Disaggregated Shuffle
Disaggregated shuffle service allows the bulk of the shuffle data to reside in a separate storage location (separate shared volume mount or object store) from the compute nodes thereby enabling efficient resource utilization. The Disaggregated shuffle
plugin makes use of the Spark shuffle manager API that replaces the existing Shuffle manager. It registers a new ShuffleManager and ShuffleDataIO component which enables the plugin to override the Spark shuffle I/O methods.
The Disaggregated shuffle
plugin is used by the Spark jobs that run out of local temporary storage or experience pod failures. It is also used when the local storage resources are insufficient, or as an alternative to emptyDir
to boost performance. The Disaggregated shuffle
plugin supports the following storages:
- Cloud Pak for Data shared volumes
- Any Spark-compatible storage such as cos://bucket, s3a://bucket, hdfs://, or file:///path
-
Save the following Python sample file.
from pyspark.sql import SparkSession import time def init_spark(): spark = SparkSession.builder.appName("auto-scale-test").getOrCreate() sc = spark.sparkContext return spark, sc def main(): spark, sc = init_spark() partitions = [10, 5, 8, 4, 9, 4, 7] parallelism = sc.defaultParallelism for num_partitions in partitions: print( f"Running experiment with {num_partitions} partitions leveraging {parallelism} cores." ) data = range(1, 20000000) v0 = sc.parallelize(data, parallelism) gr = v0.groupBy(lambda x: x % num_partitions, numPartitions=num_partitions).map( lambda x: (x[0], len(x[1])) ) dd = gr.collect() print(f"Buckets {dd}") time.sleep(5) if __name__ == "__main__": main()
-
Upload the Python file to the Cloud Object Storage bucket.
-
To enable shuffle on a shared volume within Analytics Engine, you must mount both the shared volume and specify the path within Disaggregated Shuffle. Run the following curl command to submit the Spark application.

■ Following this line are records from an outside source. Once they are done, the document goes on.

-- ==== Sys2Proof/Machine/Regs.lean ====
section
/-! DEFINITION. The registers by their BAR0 offsets: what each reads as, what a read clears, and what a write does (00_scope.md R6 to R14;
09_host_port.md R237 to R241), and the accesses to them by the host and by threads through the control window
(05_veltur_instructions.md R150 to R152). -/
namespace Sys2Proof.Machine

/-- A register: its width in 32-bit words, its value, what a read clears, what a write of its whole width does, and the latch of the low
half of one marked "latched" (R13). -/
structure Reg where
  words : Nat := 1
  read : State → Nat := fun _ => 0
  clear : State → State := fun s => s
  write : W64 → State → State := fun _ s => s
  latch : Option ((State → W32) × (W32 → State → State)) := none

/-- Entry and remainder of an offset in an array of n entries from a base on. -/
def inArray (o base stride n : Nat) : Option (Nat × Nat) :=
  if base ≤ o ∧ o < base + stride * n then some ((o - base) / stride, (o - base) % stride) else none

/-- The 32-bit word of a register of one word, at offset a. -/
def reg1 (o a : Nat) (r : Reg) : Option (Reg × Nat) := if o = a then some (r, 0) else none

/-- The words of a register of two words, at offsets a and a + 4. -/
def reg2 (o a : Nat) (r : Reg) : Option (Reg × Nat) :=
  if o = a then some ({ r with words := 2 }, 0) else if o = a + 4 then some ({ r with words := 2 }, 1) else none

/-- A register that only reads. -/
def ro (f : State → Nat) : Reg := { read := f }

/-- The value of a bit at a place. -/
def at' (b : Bool) (n : Nat) : Nat := b2n b * 2 ^ n

/-! ### Event controller, faults, snag queue (Tables 16-8 to 16-11, 15-10 to 15-15) -/

/-- The EVT window. -/
def evtReg (o : Nat) : Option (Reg × Nat) :=
  match inArray o 0 8 8 with
  | some (w, _) => reg2 o (8 * w) { read := fun s => bits s.evt.pending (64 * w + 63) (64 * w), write := fun v s => s.writePending w v }
  | none => match inArray o 0x40 8 8 with
    | some (w, _) => reg2 o (0x40 + 8 * w) { read := fun s => bits s.evt.enable (64 * w + 63) (64 * w), write := fun v s => s.writeEnable w v }
    | none => match inArray o 0x80 8 8 with
      | some (w, _) => reg2 o (0x80 + 8 * w) { read := fun s => bits s.evt.mask (64 * w + 63) (64 * w), write := fun v s => s.writeMask w v }
      | none => match inArray o 0x1000 4 128 with
        | some (w, _) => reg1 o (0x1000 + 4 * w) (ro (fun s => leVal ((List.range 4).map (fun k => Tab.get 0 s.evt.cnt (4 * w + k)))))
        | none => match inArray o 0x1200 4 128 with
          | some (w, _) => reg1 o (0x1200 + 4 * w) { write := fun v s => s.ackEvents w (v.setWidth 32) }
          | none => match inArray o 0x2000 4 512 with
            | some (n, _) => reg1 o (0x2000 + 4 * n) {
                read := fun s => (Tab.get 0 s.evt.route n).toNat,
                write := fun v s => s.writeRoute n (v.setWidth 32) }
            | none => reg1 o 0xC0 { write := fun v s => s.raiseEvent (v.setWidth 32) }

/-- FLT_SUMMARY: the groups with a sticky bit set. -/
def State.fltSummary (s : State) : Nat :=
  (List.range 16).foldl (fun a g => a + at' (s.flt.sticky.any (fun e => e.1 / 512 == g)) g) 0

/-- The FLT window. -/
def fltReg (o : Nat) : Option (Reg × Nat) :=
  match inArray o 0x40 4 16 with
  | some (g, _) => reg1 o (0x40 + 4 * g) {
      read := fun s => (Tab.get 0 s.flt.promoted g).toNat,
      clear := fun s => { s with flt := { s.flt with promoted := Tab.set 0 s.flt.promoted g 0 } } }
  | none => match inArray o 0x1000 8 256 with
    | some (n, _) => reg2 o (0x1000 + 8 * n) {
        read := fun s => if n % 16 < 8 then (s.sev (n / 16) (n % 16)).toNat else 0,
        write := fun v s => s.writeSev (n / 16) (n % 16) v }
    | none => match inArray o 0x4000 64 16 with
      | some (i, k) => some ({ words := 16, read := fun s => ((s.flt.last[i]?).getD 0).toNat }, k / 4)
      | none => match inArray o 0x8000 4 8192 with
        | some (n, _) => reg1 o (0x8000 + 4 * n) {
            read := fun s => (Tab.get 0 s.flt.sticky n).toNat,
            write := fun v s => { s with flt := { s.flt with
              sticky := Tab.set 0 s.flt.sticky n (Tab.get 0 s.flt.sticky n &&& ~~~(v.setWidth 32)) } } }
        | none =>
          if o < 8 then reg2 o 0 (ro (fun s => s.flt.oclk.toNat))
          else if o = 8 then reg1 o 8 (ro (fun s => s.flt.chip.toNat))
          else if o = 0x10 then reg1 o 0x10 {
              read := fun s => s.flt.fenceTimeout.toNat,
              write := fun v s => { s with flt := { s.flt with fenceTimeout := v.setWidth 32 } } }
          else if o = 0x14 then reg1 o 0x14 (ro (fun s => s.flt.hb.toNat))
          else if o = 0x18 ∨ o = 0x1C then reg2 o 0x18 (ro (fun s => s.flt.fallback.toNat))
          else reg1 o 0x20 (ro State.fltSummary)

curl -k -X POST https://<cluster-url>/v4/analytics_engines/<app-id>/spark_applications \
-H "Authorization: ZenApiKey <api-key>" \
-d '{ "application_details": {\
"conf": {\
"spark.hadoop.fs.s3a.endpoint": "s3.us-south.cloud-object-storage.appdomain.cloud",\
"spark.hadoop.fs.s3a.access.key": "<access-key>",\
"spark.hadoop.fs.s3a.secret.key": "<secret-key>",\
"spark.hadoop.fs.s3a.path.style.access": "true",\
"spark.hadoop.fs.s3a.fast.upload": "true","spark.hadoop.fs.s3a.impl": "org.apache.hadoop.fs.s3a.S3AFileSystem",\
"spark.shuffle.manager": "org.apache.spark.shuffle.sort.DisaggregatedShuffleManager",\
"spark.shuffle.sort.io.plugin.class": "org.apache.spark.shuffle.DisaggregatedShuffleDataIO",\
"spark.shuffle.disaggregated.rootDir": "file:///<path-name>/",\
"spark.shuffle.disaggregated.folderPrefixes": "1" },\
"application": "s3a://<cos-bucket-name>/<app-name>.py" },
"volumes": [{ "name": "cpd-instance::<volume-name>",
"mount_path": "file:///<path-name>" }]}'
The plugin cleans up the created shuffle files automatically. However the shuffle files created when a Spark driver is killed or crashes are not removed.It is recommend to regularly clean up the shuffle directory. If the shuffle files have an object store backup, lifecycle policy can be implemented on the bucket.
Performance optimizations
-
If the shuffle files are stored on a distributed filesystems, it is recommend to set
spark.shuffle.disaggregated.folderPrefixes
to 1. -
For object stores like IBM COS or AWS S3, it is recommend to set
spark.shuffle.disaggregated.folderPrefixes
to 10. For better performance on object stores, the shuffle plugin needs to be configured with the storage bucket and without any extra path added. Example, if the bucket is called “spark-shuffle-data”, then spark.shuffle.disaggregated.rootDir should be set to "s3a://spark-shuffle-data/" because the folder prefix option allows the Disaggregated Shuffle plugin to distribute reads and writes over multiple prefixes. -
The disaggreagated shuffle plugin uses buffers of the size 8388608 bytes (configured in spark.shuffle.disaggregated.bufferSize) for each task. Buffers are written in chunks of 2097152 bytes to the underlying filesystem (configured in spark.shuffle.disaggregated.bufferChunkSize, which by default is 1/4th of the buffer size). If your filesystem requires bigger chunks, you can increase both the buffer size and the chunk size.
-
Buffer sizes to read data can be configured separately. By default, Disaggregated Shuffle uses 134217728 bytes (128 MB) per task. This value can be changed by configuring
spark.shuffle.disaggregated.maxBufferSizeTask
. -
Each shuffle task pre-fetches the shuffle files in the background using a thread pool. The concurrency of the prefetcher is estimated based on the measured I/O latency. The maximum number of threads can be configured by setting spark.shuffle.disaggregated.maxConcurrencyTask (default: 5).